Records drawn from a dataset
......

-- ==== Sys2Proof/Certificates/Slice0/Obligations.lean ====
section
/-! DEFINITION. What is to be proved of the block: each statement cites the rules of spec/ that it rests on, and the entries of the
assumption log where a clause is the model's own choice. -/

open Sys2Proof Sys2Proof.Machine

/-- A step takes the command at the front of the queue and runs its meaning with the rest of the queue (log 1). -/
def Obligations.StepRunsFrontCommand : Prop :=
  ∀ (c : Instr) (rest : List Instr) (s : State), s.pending = c :: rest → step s = exec c (s.withPending rest)

/-- With no command waiting, a step lets 10 ns of pacer time pass once the pacer counts, and does nothing else (R539; the model's
choice, log 1). -/
def Obligations.IdleStepPassesTime : Prop :=
  ∀ s : State, s.pending = [] →
    step s = .next { s with pace := { s.pace with time := if s.pace.counting then (s.pace.time + 10) % 2 ^ 64 else s.pace.time } }

/-- The machine right after reset (R165, R167), over any silicon: RESET with por_n low, the pacer at 0 and not counting, no stream, queue,
pool, key slot, image or fence, no request on any port, no message or other work waiting, the reset values of POOL_STALL and IMG_STATUS,
and every wrapper with the bypass instruction (the model's choice, log 123). State.reset is that of configuration L64 (R5). Power-on reset
(R165): every register takes its reset value, whatever the state; silicon, the licensee's memory and the level of the zeroise pin
stay. On a rising edge of test_mode the same happens, key slots included (R163), but for the isolation of dies (R154), and start-up
begins again while por_n is high; the release of por_n starts it (R167). -/
def Obligations.ResetLeavesAndRestoresAll : Prop :=
  State.reset = State.resetOn Caps.l64 ∧
  (∀ c : Caps, let s := State.resetOn c
   s.caps = c ∧ s.frame.st = .reset ∧ s.pins.porN = false ∧ s.pace.time = 0 ∧ s.pace.counting = false ∧ s.pending = [] ∧ s.openStreams = [] ∧
   s.allQueues = [] ∧ s.pools = [] ∧ s.ports = [] ∧ s.sec.slots = [] ∧ s.sec.kek = none ∧ s.sec.session = false ∧ s.sec.cryptoError = false ∧
   s.image.committed = none ∧ s.image.st = .idle ∧ s.image.sect = 0x7F ∧ (∀ k, s.fenced k = false) ∧ s.frameLog.next = 0 ∧
   s.notify.msgs = [] ∧ s.relay.fifo = [] ∧ s.later = [] ∧ s.stallUs = 100 ∧ s.mem = [] ∧ (∀ w, s.wrapper w = .bypass)) ∧
  (∀ s : State,
     exec .porAssert s = .next { State.resetWith s.caps s.pending s.freeCtr s.mem s.resp with
       pins := { Pins.fresh with zeroise := s.pins.zeroise } } ∧
     (s.pins.testMode = false → exec .testModeEntry s = .next { State.resetWith s.caps s.pending s.freeCtr s.mem s.resp with
       pins := { Pins.fresh with
         porN := s.pins.porN, testMode := true, zeroise := s.pins.zeroise, dieIso := s.pins.dieIso, dieIsoDone := s.pins.dieIsoDone },
       frame := { Frame.fresh with st := if s.pins.porN then .boot else .reset },
       pace := { Pacer.fresh with counting := s.pins.porN } }) ∧
     (s.pins.porN = false → exec .porRelease s = .next { s with
       pins := { s.pins with porN := true },
       frame := { s.frame with st := .boot },
       pace := { s.pace with counting := true, time := 0 } }))

/-- Reset memory has the canonical form (log 3). -/
def Obligations.ResetMemoryCanonical : Prop :=
  State.reset.Canonical

/-- Every step keeps the canonical form of memory, from every state, reachable or not (log 3). -/
def Obligations.MemoryCanonicalKept : Prop :=
  ∀ s t : State, s.Canonical → step s = .next t → t.Canonical

/-- No command changes the queue of waiting commands, nor what is fixed in silicon (R5 to R7; log 1). No command is refused, and a
command stops with a fault only where the licensee breaks a rule of a port: a read beat (R122), a write response (R127), a
clock-step acknowledgement (R151). -/
def Obligations.CommandsKeepQueueAndAreNotRefused : Prop :=
  (∀ (c : Instr) (s t : State), exec c s = .next t → t.pending = s.pending ∧ t.caps = s.caps) ∧
  (∀ (c : Instr) (s : State),
     (∀ r : Refusal, exec c s ≠ .refused r) ∧
     (∀ r : Fault, exec c s = .fault r →
       (∃ p t b l m d, c = .sillReadBeat p t b l m d) ∨ (∃ p t r, c = .sillWriteResponse p t r) ∨ (∃ k m, c = .clockStepAck k m)))
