-- ==== Sys2Proof/Laws/State.lean ====
section
/-! SUPPORT. What each update of the state leaves: one lemma per field per update, all by rfl; what each table reads after a write;
how the updates of tables are read as one another. -/

namespace Sys2Proof.Machine

/-! ## setFunc -/

@[simp] theorem State.setFunc_caps (f : Nat) (v : Func) (s : State) : (State.setFunc f v s).caps = s.caps := rfl
@[simp] theorem State.setFunc_pending (f : Nat) (v : Func) (s : State) : (State.setFunc f v s).pending = s.pending := rfl
@[simp] theorem State.setFunc_freeCtr (f : Nat) (v : Func) (s : State) : (State.setFunc f v s).freeCtr = s.freeCtr := rfl
@[simp] theorem State.setFunc_mem (f : Nat) (v : Func) (s : State) : (State.setFunc f v s).mem = s.mem := rfl
@[simp] theorem State.setFunc_resp (f : Nat) (v : Func) (s : State) : (State.setFunc f v s).resp = s.resp := rfl
@[simp] theorem State.setFunc_frame (f : Nat) (v : Func) (s : State) : (State.setFunc f v s).frame = s.frame := rfl
@[simp] theorem State.setFunc_pins (f : Nat) (v : Func) (s : State) : (State.setFunc f v s).pins = s.pins := rfl
@[simp] theorem State.setFunc_pace (f : Nat) (v : Func) (s : State) : (State.setFunc f v s).pace = s.pace := rfl
@[simp] theorem State.setFunc_tel (f : Nat) (v : Func) (s : State) : (State.setFunc f v s).tel = s.tel := rfl
@[simp] theorem State.setFunc_host (f : Nat) (v : Func) (s : State) : (State.setFunc f v s).host = s.host := rfl
@[simp] theorem State.setFunc_frameLog (f : Nat) (v : Func) (s : State) : (State.setFunc f v s).frameLog = s.frameLog := rfl
@[simp] theorem State.setFunc_units (f : Nat) (v : Func) (s : State) : (State.setFunc f v s).units = s.units := rfl
@[simp] theorem State.setFunc_dump (f : Nat) (v : Func) (s : State) : (State.setFunc f v s).dump = s.dump := rfl
@[simp] theorem State.setFunc_sec (f : Nat) (v : Func) (s : State) : (State.setFunc f v s).sec = s.sec := rfl
@[simp] theorem State.setFunc_image (f : Nat) (v : Func) (s : State) : (State.setFunc f v s).image = s.image := rfl
@[simp] theorem State.setFunc_bays (f : Nat) (v : Func) (s : State) : (State.setFunc f v s).bays = s.bays := rfl
@[simp] theorem State.setFunc_routes (f : Nat) (v : Func) (s : State) : (State.setFunc f v s).routes = s.routes := rfl
@[simp] theorem State.setFunc_bounds (f : Nat) (v : Func) (s : State) : (State.setFunc f v s).bounds = s.bounds := rfl
@[simp] theorem State.setFunc_banks (f : Nat) (v : Func) (s : State) : (State.setFunc f v s).banks = s.banks := rfl
@[simp] theorem State.setFunc_bankWords (f : Nat) (v : Func) (s : State) : (State.setFunc f v s).bankWords = s.bankWords := rfl
@[simp] theorem State.setFunc_march (f : Nat) (v : Func) (s : State) : (State.setFunc f v s).march = s.march := rfl
@[simp] theorem State.setFunc_ports (f : Nat) (v : Func) (s : State) : (State.setFunc f v s).ports = s.ports := rfl
@[simp] theorem State.setFunc_running (f : Nat) (v : Func) (s : State) : (State.setFunc f v s).running = s.running := rfl
@[simp] theorem State.setFunc_later (f : Nat) (v : Func) (s : State) : (State.setFunc f v s).later = s.later := rfl
theorem State.setFunc_funcs (f : Nat) (v : Func) (s : State) : (State.setFunc f v s).funcs = tblSet s.funcs (f) v := rfl
@[simp] theorem State.setFunc_queues (f : Nat) (v : Func) (s : State) : (State.setFunc f v s).queues = s.queues := rfl
@[simp] theorem State.setFunc_streams (f : Nat) (v : Func) (s : State) : (State.setFunc f v s).streams = s.streams := rfl
@[simp] theorem State.setFunc_groups (f : Nat) (v : Func) (s : State) : (State.setFunc f v s).groups = s.groups := rfl
@[simp] theorem State.setFunc_pools (f : Nat) (v : Func) (s : State) : (State.setFunc f v s).pools = s.pools := rfl
@[simp] theorem State.setFunc_stallUs (f : Nat) (v : Func) (s : State) : (State.setFunc f v s).stallUs = s.stallUs := rfl
@[simp] theorem State.setFunc_genCtr (f : Nat) (v : Func) (s : State) : (State.setFunc f v s).genCtr = s.genCtr := rfl
@[simp] theorem State.setFunc_notify (f : Nat) (v : Func) (s : State) : (State.setFunc f v s).notify = s.notify := rfl
@[simp] theorem State.setFunc_relay (f : Nat) (v : Func) (s : State) : (State.setFunc f v s).relay = s.relay := rfl
@[simp] theorem State.setFunc_therm (f : Nat) (v : Func) (s : State) : (State.setFunc f v s).therm = s.therm := rfl
@[simp] theorem State.setFunc_thermModel (f : Nat) (v : Func) (s : State) : (State.setFunc f v s).thermModel = s.thermModel := rfl
@[simp] theorem State.setFunc_heat (f : Nat) (v : Func) (s : State) : (State.setFunc f v s).heat = s.heat := rfl
@[simp] theorem State.setFunc_wrappers (f : Nat) (v : Func) (s : State) : (State.setFunc f v s).wrappers = s.wrappers := rfl
@[simp] theorem State.setFunc_func_same (f : Nat) (v : Func) (s : State) : (State.setFunc f v s).func f = v := by simp [State.func, State.setFunc]
theorem State.setFunc_func_other (f : Nat) (v : Func) (s : State) (f' : Nat) (h : f' ≠ f) : (State.setFunc f v s).func f' = s.func f' := by
  simp [State.func, State.setFunc, tblGetD_tblSet_ne _ _ _ _ h]
@[simp] theorem State.setFunc_queue (f : Nat) (v : Func) (s : State) (f' q' : Nat) : (State.setFunc f v s).queue f' q' = s.queue f' q' := rfl
@[simp] theorem State.setFunc_stream (f : Nat) (v : Func) (s : State) (f' i' : Nat) : (State.setFunc f v s).stream f' i' = s.stream f' i' := rfl
@[simp] theorem State.setFunc_bay (f : Nat) (v : Func) (s : State) (k' : Nat) : (State.setFunc f v s).bay k' = s.bay k' := rfl
@[simp] theorem State.setFunc_bank (f : Nat) (v : Func) (s : State) (b' : Nat) : (State.setFunc f v s).bank b' = s.bank b' := rfl
@[simp] theorem State.setFunc_port (f : Nat) (v : Func) (s : State) (n' : Nat) : (State.setFunc f v s).port n' = s.port n' := rfl
@[simp] theorem State.setFunc_pool (f : Nat) (v : Func) (s : State) (p' : Nat) : (State.setFunc f v s).pool p' = s.pool p' := rfl
@[simp] theorem State.setFunc_group (f : Nat) (v : Func) (s : State) (g' : Nat) : (State.setFunc f v s).group g' = s.group g' := rfl
@[simp] theorem State.setFunc_route (f : Nat) (v : Func) (s : State) (r' : Nat) : (State.setFunc f v s).route r' = s.route r' := rfl
@[simp] theorem State.setFunc_boundary (f : Nat) (v : Func) (s : State) (b' : Nat) : (State.setFunc f v s).boundary b' = s.boundary b' := rfl
@[simp] theorem State.setFunc_thermal (f : Nat) (v : Func) (s : State) (d' : Nat) : (State.setFunc f v s).thermal d' = s.thermal d' := rfl
@[simp] theorem State.setFunc_now (f : Nat) (v : Func) (s : State) : (State.setFunc f v s).now = s.now := rfl
@[simp] theorem State.setFunc_shown (f : Nat) (v : Func) (s : State) : (State.setFunc f v s).shown = s.shown := rfl
@[simp] theorem State.setFunc_nBays (f : Nat) (v : Func) (s : State) : (State.setFunc f v s).nBays = s.nBays := rfl
@[simp] theorem State.setFunc_nPorts (f : Nat) (v : Func) (s : State) : (State.setFunc f v s).nPorts = s.nPorts := rfl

......

Brief
Take every line from the data above that holds "else" and copy it out.

Task response
/-- With no command waiting, a step lets 10 ns of pacer time pass once the pacer counts, and does nothing else (R539; the model's
    step s = .next { s with pace := { s.pace with time := if s.pace.counting then (s.pace.time + 10) % 2 ^ 64 else s.pace.time } }
       frame := { Frame.fresh with st := if s.pins.porN then .boot else .reset },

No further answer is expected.